### Problem
Write out the lines from the top of the material through the line with "namespace Sys2Proof.Machine", exactly and with nothing added.

### The data
________________

-- ==== Sys2Proof/Machine/Solve.lean ====
section
/-! DEFINITION. The solver lattice's arithmetic: canonical sums, the six problem kinds, how a problem fails (R302 to R311).
Where Table 11-3 fixes no order of operations (QR, the sums of SCHUR_BA over points and observations) the numbers are free
values of everything the problem reads (DESIGN CHOICE, safe, log entry 24). -/

namespace Sys2Proof.Machine

/-- Formats of a PREC: arithmetic, elements in memory. -/
structure Prec where
  a : Fp
  e : Fp
  deriving DecidableEq, Repr

def precOf (p : Nat) : Prec :=
  match p with
  | 0 => ⟨fp32, fp32⟩
  | 1 => ⟨fp64, fp32⟩
  | _ => ⟨fp64, fp64⟩

/-- Bytes of an element. -/
def Prec.bytes (p : Prec) : Nat := p.e.width / 8

/-- An element of memory as a number of the arithmetic, and back. -/
def Prec.load (p : Prec) (v : Nat) : Nat := p.a.ofNum (p.e.decode v)
def Prec.elem (p : Prec) (v : Nat) : Nat := p.e.ofNum (p.a.decode v)
/-- A value stored as an element and read again. -/
def Prec.st (p : Prec) (v : Nat) : Nat := p.load (p.elem v)

def Fp.isFin (F : Fp) (v : Nat) : Bool := match F.decode v with | .fin _ _ _ => true | _ => false
def Fp.isZero (F : Fp) (v : Nat) : Bool := match F.decode v with | .fin _ m _ => decide (m = 0) | _ => false
def Fp.le (F : Fp) (v w : Nat) : Bool := (F.decode v).lt (F.decode w) || (F.decode v).eq (F.decode w)
def Fp.abs (F : Fp) (v : Nat) : Nat := v % 2 ^ (F.eb + F.fb)

/-- R308. -/
def csum (F : Fp) (init : Nat) (xy : List (Nat × Nat)) : Nat :=
  let p0 : List Nat := List.replicate 16 0
  let p := (List.range xy.length).foldl (fun p k =>
    modifyAt p (k % 16) (fun v => F.fma (xy.getD k (0, 0)).1 (xy.getD k (0, 0)).2 v)) p0
  let tree (p : List Nat) (w : Nat) : List Nat := (List.range w).map (fun l => F.add (p.getD (2 * l) 0) (p.getD (2 * l + 1) 0))
  F.add init ((([8, 4, 2, 1] : List Nat).foldl tree p).getD 0 0)

/-- Element (i, j) of a matrix with `n` columns. -/
def mat (m : List Nat) (n i j : Nat) : Nat := m.getD (i * n + j) 0
/-- Of a symmetric matrix of which only the upper triangle counts. -/
def sym (m : List Nat) (n i j : Nat) : Nat := if i ≤ j then mat m n i j else mat m n j i

/-- Why a problem fails (Table 11-6): CODE, BLOCK, INDEX. -/
structure Fail where
  code : Nat
  block : Nat
  index : Nat
  deriving DecidableEq, Repr

def Fail.payload (f : Fail) : Nat := f.code % 16 * 2 ^ 18 + f.block % 2 * 2 ^ 17 + f.index % 2 ^ 17

/-- τ and the place of the columns in an error. -/
structure Rule where
  tau : Nat
  block : Nat
  first : Nat
  deriving DecidableEq, Repr

/-- Largest magnitude among values. -/
def Fp.top (F : Fp) (vs : List Nat) : Nat := vs.foldl (fun m v => if (F.decode m).lt (F.decode (F.abs v)) then F.abs v else m) 0

/-- R310: a pivot against τ × base: its ratio to the base, or the failure. -/
def pivotCheck (p : Prec) (r : Rule) (base d k : Nat) : Except Fail Nat :=
  if !p.a.isFin d then .error ⟨3, r.block, r.first + k⟩
  else if p.a.isZero d then .error ⟨1, r.block, r.first + k⟩
  else if p.a.le d (p.a.mul (p.a.ofNum (fp32.decode r.tau)) base) then .error ⟨2, r.block, r.first + k⟩
  else .ok (fp32.ofNum (p.a.decode (p.a.div d base)))

/-- A value that must be finite. -/
def finite (p : Prec) (r : Rule) (k v : Nat) : Except Fail Nat :=
  if p.a.isFin v then .ok v else .error ⟨3, r.block, r.first + k⟩

/-- Smaller of two ratios. -/
def minRatio (a b : Nat) : Nat := if (fp32.decode b).lt (fp32.decode a) then b else a

/-- +∞ as an f32: the smallest ratio before any pivot. -/
def noRatio : Nat := 0x7F800000

/-- Columns of a factor made so far, each from its diagonal down, and the smallest ratio. -/
structure Factor where
  cols : List (List Nat)
  diag : List Nat
  ratio : Nat
  deriving DecidableEq, Repr

/-- l_ij of the columns made so far, i ≥ j. -/
def Factor.l (f : Factor) (i j : Nat) : Nat := (f.cols.getD j []).getD (i - j) 0

/-- A list computed in order, up to the first failure. -/
def mapE {α β : Type} (f : α → Except Fail β) (l : List α) : Except Fail (List β) :=
  match l with
  | [] => .ok []
  | x :: r =>
    match f x with
    | .error e => .error e
    | .ok y =>
      match mapE f r with
      | .error e => .error e
      | .ok ys => .ok (y :: ys)

def foldE {α β : Type} (f : β → α → Except Fail β) (b : β) (l : List α) : Except Fail β :=
  match l with
  | [] => .ok b
  | x :: r =>
    match f b x with
    | .error e => .error e
    | .ok c => foldE f c r

/-- Column k of A = LLᵀ. -/
def cholCol (p : Prec) (r : Rule) (a : Nat → Nat → Nat) (base n : Nat) (f : Factor) (k : Nat) : Except Fail Factor :=
  let row (i : Nat) : List (Nat × Nat) := (List.range k).map (fun j => (p.a.negate (f.l i j), f.l k j))
  let d := csum p.a (a k k) (row k)
  match pivotCheck p r base d k with
  | .error e => .error e
  | .ok q =>
    let lkk := p.st (p.a.sqrt d)
    match mapE (fun i => finite p r k (p.st (p.a.div (csum p.a (a i k) (row i)) lkk)))
        ((List.range (n - k - 1)).map (fun i => k + 1 + i)) with
    | .error e => .error e
    | .ok col => .ok { cols := f.cols ++ [lkk :: col], diag := f.diag ++ [lkk], ratio := minRatio f.ratio q }

/-- A = LLᵀ (Table 11-3). -/
def chol (p : Prec) (r : Rule) (a : Nat → Nat → Nat) (n : Nat) : Except Fail Factor :=
  let base := p.a.top ((List.range n).map (fun i => a i i))
  foldE (cholCol p r a base n) ⟨[], [], noRatio⟩ (List.range n)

________________

### Result for this task
-- ==== Sys2Proof/Machine/Solve.lean ====
section
/-! DEFINITION. The solver lattice's arithmetic: canonical sums, the six problem kinds, how a problem fails (R302 to R311).
Where Table 11-3 fixes no order of operations (QR, the sums of SCHUR_BA over points and observations) the numbers are free
values of everything the problem reads (DESIGN CHOICE, safe, log entry 24). -/

namespace Sys2Proof.Machine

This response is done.